The number of shreds is 2768 in each image. The image is cut vertically and horizontally. Table 8 shows the average results of 100 and 10K tests when 5 clusters are assumed. The use of gray-level ranges to group the shreds into 10 clusters, will result on average in 146.19 shreds in clusters with no originally adjacent neighbors, 425.86 shreds with exactly one originally adjacent neighbor, 904.64 shreds with 2 originally adjacent neighbors, 888.62 with 3, and 402.69 with 4, as shown in Table 7.

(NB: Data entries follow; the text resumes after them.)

/-! loadByte (spec/40_bitreader.md R110) -/

@[simp] theorem loadByte_ctrl (b : Byte) (s : State) : (loadByte b s).ctrl = s.ctrl := rfl
@[simp] theorem loadByte_status (b : Byte) (s : State) : (loadByte b s).status = s.status := rfl
@[simp] theorem loadByte_err (b : Byte) (s : State) : (loadByte b s).err = s.err := rfl
@[simp] theorem loadByte_regs (b : Byte) (s : State) : (loadByte b s).regs = s.regs := rfl
@[simp] theorem loadByte_stage (b : Byte) (s : State) : (loadByte b s).stage = s.stage := rfl
@[simp] theorem loadByte_pos (b : Byte) (s : State) : (loadByte b s).pos = s.pos := rfl
@[simp] theorem loadByte_loop (b : Byte) (s : State) : (loadByte b s).loop = s.loop := rfl
@[simp] theorem loadByte_bitq (b : Byte) (s : State) : (loadByte b s).bitq = s.bitq ++ bitsOf b := rfl
@[simp] theorem loadByte_inAnswer (b : Byte) (s : State) : (loadByte b s).inAnswer = none := rfl
@[simp] theorem loadByte_outHold (b : Byte) (s : State) : (loadByte b s).outHold = s.outHold := rfl
@[simp] theorem loadByte_crcAcc (b : Byte) (s : State) : (loadByte b s).crcAcc = s.crcAcc := rfl
@[simp] theorem loadByte_bsLatch (b : Byte) (s : State) : (loadByte b s).bsLatch = s.bsLatch := rfl
@[simp] theorem loadByte_cap (b : Byte) (s : State) : (loadByte b s).cap = s.cap := rfl
@[simp] theorem loadByte_symMap (b : Byte) (s : State) : (loadByte b s).symMap = s.symMap := rfl
@[simp] theorem loadByte_used (b : Byte) (s : State) : (loadByte b s).used = s.used := rfl
@[simp] theorem loadByte_nTab (b : Byte) (s : State) : (loadByte b s).nTab = s.nTab := rfl
@[simp] theorem loadByte_nSel (b : Byte) (s : State) : (loadByte b s).nSel = s.nSel := rfl
@[simp] theorem loadByte_litMtf (b : Byte) (s : State) : (loadByte b s).litMtf = s.litMtf := rfl
@[simp] theorem loadByte_selMtf (b : Byte) (s : State) : (loadByte b s).selMtf = s.selMtf := rfl
@[simp] theorem loadByte_sym (b : Byte) (s : State) : (loadByte b s).sym = s.sym := rfl
@[simp] theorem loadByte_emit (b : Byte) (s : State) : (loadByte b s).emit = s.emit := rfl
@[simp] theorem loadByte_mem (b : Byte) (s : State) : (loadByte b s).mem = s.mem := rfl
@[simp] theorem loadByte_atCut (b : Byte) (s : State) : (loadByte b s).atCut = s.atCut := rfl
@[simp] theorem loadByte_inReset (b : Byte) (s : State) : (loadByte b s).inReset = s.inReset := rfl
@[simp] theorem loadByte_source (b : Byte) (s : State) : (loadByte b s).source = s.source := rfl
@[simp] theorem loadByte_sink (b : Byte) (s : State) : (loadByte b s).sink = s.sink := rfl
@[simp] theorem loadByte_schedule (b : Byte) (s : State) : (loadByte b s).schedule = s.schedule := rfl
@[simp] theorem loadByte_host (b : Byte) (s : State) : (loadByte b s).host = s.host := rfl
@[simp] theorem loadByte_bus (b : Byte) (s : State) : (loadByte b s).bus = s.bus := rfl
@[simp] theorem loadByte_freeCount (b : Byte) (s : State) : (loadByte b s).freeCount = s.freeCount := rfl

/-! consume (spec/40_bitreader.md R110, R116) -/

@[simp] theorem consume_ctrl (n : Nat) (s : State) : (consume n s).ctrl = s.ctrl := rfl
@[simp] theorem consume_status (n : Nat) (s : State) : (consume n s).status = s.status := rfl
@[simp] theorem consume_err (n : Nat) (s : State) : (consume n s).err = s.err := rfl
@[simp] theorem consume_regs (n : Nat) (s : State) : (consume n s).regs = { s.regs with bitCount := s.regs.bitCount + BitVec.ofNat 32 n } := rfl
@[simp] theorem consume_stage (n : Nat) (s : State) : (consume n s).stage = s.stage := rfl
@[simp] theorem consume_pos (n : Nat) (s : State) : (consume n s).pos = s.pos := rfl
@[simp] theorem consume_loop (n : Nat) (s : State) : (consume n s).loop = s.loop := rfl
@[simp] theorem consume_bitq (n : Nat) (s : State) : (consume n s).bitq = s.bitq.drop n := rfl
@[simp] theorem consume_inAnswer (n : Nat) (s : State) : (consume n s).inAnswer = s.inAnswer := rfl
@[simp] theorem consume_outHold (n : Nat) (s : State) : (consume n s).outHold = s.outHold := rfl
@[simp] theorem consume_crcAcc (n : Nat) (s : State) : (consume n s).crcAcc = s.crcAcc := rfl
@[simp] theorem consume_bsLatch (n : Nat) (s : State) : (consume n s).bsLatch = s.bsLatch := rfl
@[simp] theorem consume_cap (n : Nat) (s : State) : (consume n s).cap = s.cap := rfl
@[simp] theorem consume_symMap (n : Nat) (s : State) : (consume n s).symMap = s.symMap := rfl
@[simp] theorem consume_used (n : Nat) (s : State) : (consume n s).used = s.used := rfl
@[simp] theorem consume_nTab (n : Nat) (s : State) : (consume n s).nTab = s.nTab := rfl
@[simp] theorem consume_nSel (n : Nat) (s : State) : (consume n s).nSel = s.nSel := rfl
@[simp] theorem consume_litMtf (n : Nat) (s : State) : (consume n s).litMtf = s.litMtf := rfl
@[simp] theorem consume_selMtf (n : Nat) (s : State) : (consume n s).selMtf = s.selMtf := rfl
@[simp] theorem consume_sym (n : Nat) (s : State) : (consume n s).sym = s.sym := rfl
@[simp] theorem consume_emit (n : Nat) (s : State) : (consume n s).emit = s.emit := rfl
@[simp] theorem consume_mem (n : Nat) (s : State) : (consume n s).mem = s.mem := rfl
@[simp] theorem consume_atCut (n : Nat) (s : State) : (consume n s).atCut = s.atCut := rfl
@[simp] theorem consume_inReset (n : Nat) (s : State) : (consume n s).inReset = s.inReset := rfl
@[simp] theorem consume_source (n : Nat) (s : State) : (consume n s).source = s.source := rfl
@[simp] theorem consume_sink (n : Nat) (s : State) : (consume n s).sink = s.sink := rfl
@[simp] theorem consume_schedule (n : Nat) (s : State) : (consume n s).schedule = s.schedule := rfl
@[simp] theorem consume_host (n : Nat) (s : State) : (consume n s).host = s.host := rfl
@[simp] theorem consume_bus (n : Nat) (s : State) : (consume n s).bus = s.bus := rfl
@[simp] theorem consume_freeCount (n : Nat) (s : State) : (consume n s).freeCount = s.freeCount := rfl
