-- ==== Sys2Proof/Laws/Invariant.lean ====
section
/-! SUPPORT. Laws/Invariant.lean: the case analysis of a step, once, for any predicate: a predicate is kept by every step
when the core's moves, the command words and the few other moves keep it. -/

namespace Sys2Proof.Machine

/-- What an answer of the source does: nothing, or it ends the pending request (spec/20_memory.md R73). -/
theorem sourceAnswer_cases (s : State) : sourceAnswer s = s ∨ ∃ a rest, s.status.inWait = true ∧ s.source = a :: rest
    ∧ sourceAnswer s = { s with status.inWait := false, status.inEos := decide (a = .eos), inAnswer := some a,
                                source := rest, atCut := true } := by
  unfold sourceAnswer
  split
  · next a rest hw hs => exact .inr ⟨a, rest, hw, hs, rfl⟩
  · exact .inl rfl

/-- What an acceptance of the sink does: nothing, or it ends the pending offer (spec/20_memory.md R75). -/
theorem sinkAccept_cases (s : State) : sinkAccept s = s ∨ (s.status.outWait = true
    ∧ sinkAccept s = { s with status.outWait := false, sink := s.sink ++ [s.outHold], atCut := true }) := by
  unfold sinkAccept
  split
  · next hw => exact .inr ⟨hw, rfl⟩
  · exact .inl rfl

/-- A predicate that each kind of move keeps is kept by every step. -/
theorem step_keeps {P : State → Prop}
    (schedule : ∀ s r, P s → P { s with schedule := r })
    (core : ∀ s s', P s → coreCanStep s = true → CoreMove { s with atCut := false } s' → P s')
    (host : ∀ s h b f, P s → P { s with host := h, bus := b, freeCount := f })
    (command : ∀ w s s', P s → s.inReset = false → inCoreStep s = false → CommandMove w s s' → P s')
    (ctrl : ∀ s v, P s → P (writeCtrl v s))
    (arg : ∀ s v, P s → P (writeArg v s))
    (source : ∀ s a rest, P s → s.status.inWait = true → s.source = a :: rest →
      P { s with status.inWait := false, status.inEos := decide (a = .eos), inAnswer := some a, source := rest,
                 atCut := true })
    (sink : ∀ s, P s → s.status.outWait = true →
      P { s with status.outWait := false, sink := s.sink ++ [s.outHold], atCut := true })
    (assert : ∀ s, P s → P (resetAssert s))
    (release : ∀ s, P s → P (resetRelease s))
    {s s' : State} (hs : P s) (e : step s = .next s') : P s' := by
  have host_keeps {words : Word → Prop} {r : List Event} {s' : State} (hq : inCoreStep s = false)
      (h : HostMove words { s with schedule := r } s') : P s' := by
    have hr := schedule s r hs
    cases h with
    | quiet h b f => exact host _ h b f hr
    | command h b w _ hres _ ho => exact command w _ _ (host _ h b s.freeCount hr) hres hq (offerCommand_move ho)
    | ctrl h b f v _ => exact ctrl _ v (host _ h b f hr)
    | arg h b f v _ => exact arg _ v (host _ h b f hr)
  cases step_move e with
  | pass r => exact schedule s r hs
  | core r _ hc h => exact core _ _ (schedule s r hs) hc (coreStep_move h)
  | access a r _ hq _ h => exact host_keeps hq h
  | procedure r _ hq h => exact host_keeps hq h
  | source r _ hw =>
    rcases sourceAnswer_cases { s with schedule := r } with h | ⟨a, rest, hw, hs', h⟩
    · rw [h]; exact schedule s r hs
    · rw [h]; exact source _ a rest (schedule s r hs) hw hs'
  | sink r _ hw =>
    rcases sinkAccept_cases { s with schedule := r } with h | ⟨hw, h⟩
    · rw [h]; exact schedule s r hs
    · rw [h]; exact sink _ (schedule s r hs) hw
  | resetAssert r _ _ => exact assert _ (schedule s r hs)
  | resetRelease r _ _ => exact release _ (schedule s r hs)

end Sys2Proof.Machine
end

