-- ==== Sys2Proof/Laws/PerInstr.lean ====
section
/-! SUPPORT. Laws/PerInstr.lean: the round trip of each instruction, one lemma per constructor: in every slot that admits
the instruction, what the encoder writes decodes back to it. -/

namespace Sys2Proof.Laws.RoundTrip

/-- In every slot that admits i, the code of i decodes to i. -/
def Statement (i : Instr) : Prop := ∀ slot : Slot, slot.admits i = true → decode slot (encode slot i) = .ok i

theorem whole_bitsOf {n : Nat} (v : BitVec n) (i : Instr) : whole n (bitsOf v) i = .ok i := by simp [whole]

theorem nop : Statement .nop := by
  intro slot h; obtain rfl := of_decide_eq_true h; rfl
theorem softReset : Statement .softReset := by
  intro slot h; obtain rfl := of_decide_eq_true h; rfl
theorem clearError : Statement .clearError := by
  intro slot h; obtain rfl := of_decide_eq_true h; rfl
theorem decodeBlock : Statement .decodeBlock := by
  intro slot h; obtain rfl := of_decide_eq_true h; rfl
theorem checkStreamCrc : Statement .checkStreamCrc := by
  intro slot h; obtain rfl := of_decide_eq_true h; rfl
theorem clearStreamCrc : Statement .clearStreamCrc := by
  intro slot h; obtain rfl := of_decide_eq_true h; rfl
theorem readBits (n : BitVec 8) : Statement (.readBits n) := by
  intro slot h
  obtain rfl := of_decide_eq_true h
  simp [decode, encode, decodeCommand, opcodeOf_commandWord, countOf_commandWord, reservedOf_commandWord]

theorem streamMagic : Statement .streamMagic := by
  intro slot h; obtain rfl := of_decide_eq_true h; rfl
theorem blockMagic : Statement .blockMagic := by
  intro slot h; obtain rfl := of_decide_eq_true h; rfl
theorem eosMagic : Statement .eosMagic := by
  intro slot h; obtain rfl := of_decide_eq_true h; rfl
theorem levelDigit (d : BitVec 4) : Statement (.levelDigit d) := by
  intro slot h
  obtain rfl := of_decide_eq_true h
  have ht : (bitsOf ((0x3 : BitVec 4) ++ d)).take 4 = bitsOf (0x3 : BitVec 4) := by
    rw [bitsOf_append, List.take_left' (length_bitsOf _)]
  have hd : (bitsOf ((0x3 : BitVec 4) ++ d)).drop 4 = bitsOf d := by
    rw [bitsOf_append, List.drop_left' (length_bitsOf _)]
  show (if _ then _ else _) = _
  rw [if_pos ⟨length_bitsOf _, ht⟩, hd, fieldOf_bitsOf]
theorem streamCrc (c : Word) : Statement (.streamCrc c) := by
  intro slot h; obtain rfl := of_decide_eq_true h
  simp [decode, encode, decodeBits, whole_bitsOf]

theorem blkCrcHi (c : BitVec 16) : Statement (.blkCrcHi c) := by
  intro slot h; obtain rfl := of_decide_eq_true h
  simp [decode, encode, decodeBits, whole_bitsOf]
theorem blkCrcLo (c : BitVec 16) : Statement (.blkCrcLo c) := by
  intro slot h; obtain rfl := of_decide_eq_true h
  simp [decode, encode, decodeBits, whole_bitsOf]
theorem randomised (flag : Bool) : Statement (.randomised flag) := by
  intro slot h; obtain rfl := of_decide_eq_true h; cases flag <;> rfl
theorem origPtr (p : BitVec 24) : Statement (.origPtr p) := by
  intro slot h; obtain rfl := of_decide_eq_true h
  simp [decode, encode, decodeBits, whole_bitsOf]
theorem usedRanges (u : BitVec 16) : Statement (.usedRanges u) := by
  intro slot h; obtain rfl := of_decide_eq_true h
  simp [decode, encode, decodeBits, whole_bitsOf]
theorem usedSub (u : BitVec 16) : Statement (.usedSub u) := by
  intro slot h; obtain rfl := of_decide_eq_true h
  simp [decode, encode, decodeBits, whole_bitsOf]
theorem nTables (t : BitVec 3) : Statement (.nTables t) := by
  intro slot h; obtain rfl := of_decide_eq_true h
  simp [decode, encode, decodeBits, whole_bitsOf]
theorem nSelectors (n : BitVec 15) : Statement (.nSelectors n) := by
  intro slot h; obtain rfl := of_decide_eq_true h
  simp [decode, encode, decodeBits, whole_bitsOf]
theorem selectorMtf (r : Nat) : Statement (.selectorMtf r) := by
  intro slot h; cases slot <;> simp [Slot.admits] at h
  simp [decode, encode, decodeBits, decodeUnary]
theorem clStart (l : BitVec 5) : Statement (.clStart l) := by
  intro slot h; obtain rfl := of_decide_eq_true h
  simp [decode, encode, decodeBits, whole_bitsOf]
theorem clDeltaEnd : Statement .clDeltaEnd := by
  intro slot h; obtain rfl := of_decide_eq_true h; rfl
theorem clDeltaInc : Statement .clDeltaInc := by
  intro slot h; obtain rfl := of_decide_eq_true h; rfl
theorem clDeltaDec : Statement .clDeltaDec := by
  intro slot h; obtain rfl := of_decide_eq_true h; rfl
theorem huffmanCodeword (h : Bits) : Statement (.huffmanCodeword h) := by
  intro slot ha; cases slot <;> simp [Slot.admits] at ha
  simp [decode, encode, decodeBits, decodeCodeword, ha]

theorem runA : Statement .runA := by
  intro slot h; cases slot <;> first | rfl | exact absurd h Bool.false_ne_true
theorem runB : Statement .runB := by
  intro slot h; cases slot <;> first | rfl | exact absurd h Bool.false_ne_true
theorem lit (v : BitVec 9) : Statement (.lit v) := by
  intro slot h
  cases slot <;> simp [Slot.admits] at h
  rename_i used
  have h0 : v ≠ 0 := by rintro rfl; simp at h
  have h1 : v ≠ 1 := by rintro rfl; simp at h
  have h2 : v.toNat ≠ used + 1 := by omega
  show Except.ok (decodeSymbol used v) = _
  rw [decodeSymbol, if_neg h0, if_neg h1, if_neg h2]
theorem eob : Statement .eob := by
  intro slot h
  cases slot <;> simp [Slot.admits] at h
  rename_i used
  have hn : (BitVec.ofNat 9 (used + 1)).toNat = used + 1 := by
    rw [BitVec.toNat_ofNat, Nat.mod_eq_of_lt]; omega
  have h0 : BitVec.ofNat 9 (used + 1) ≠ 0 := by intro e; rw [e] at hn; simp at hn
  have h1 : BitVec.ofNat 9 (used + 1) ≠ 1 := by intro e; rw [e] at hn; simp at hn; omega
  show Except.ok (decodeSymbol used (BitVec.ofNat 9 (used + 1))) = _
  rw [decodeSymbol, if_neg h0, if_neg h1, if_pos hn]

end Sys2Proof.Laws.RoundTrip
end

Table 8 Average number of neighbors found in small fragments

7 Comparison

Table 9 describes literature tackling the clustering of paper shreds in terms of: document type and content, damage type and shred size, number of papers considered, real shredded papers vs. simulation, and methods used. None of the methods given in the table assumes the existence of missing pieces in the clustering experiments.

Table 9 Comparison

8 Conclusions and future work

This paper suggests the possibility of working on the hard problem of reassembling shredded paper, even for small sizes of paper shreds. The work focuses on clustering, which is a possible phase in shredded paper assembly. Vertically shredded images in addition to images shredded vertically and horizontally were considered. A set of features were used in the experiments to describe the shreds followed by k-means clustering. The results evaluation depends on the available information regarding the position of each shred and the neighborhood of each shred in the original image. Knowing the adjacent shreds of each shred makes it easier to check if the clustering was effective. The experimental results for all sizes and features were reported. The results show that there is potential for the clustering approach to be used in reconstructing the shredded paper.

A lot can be done for future research, as the results of the clustering approach used in the experiments depend heavily on the features chosen, other feature extraction methods and clustering algorithms can be tested. Also, the use of other document types and documents with backgrounds is left for future work.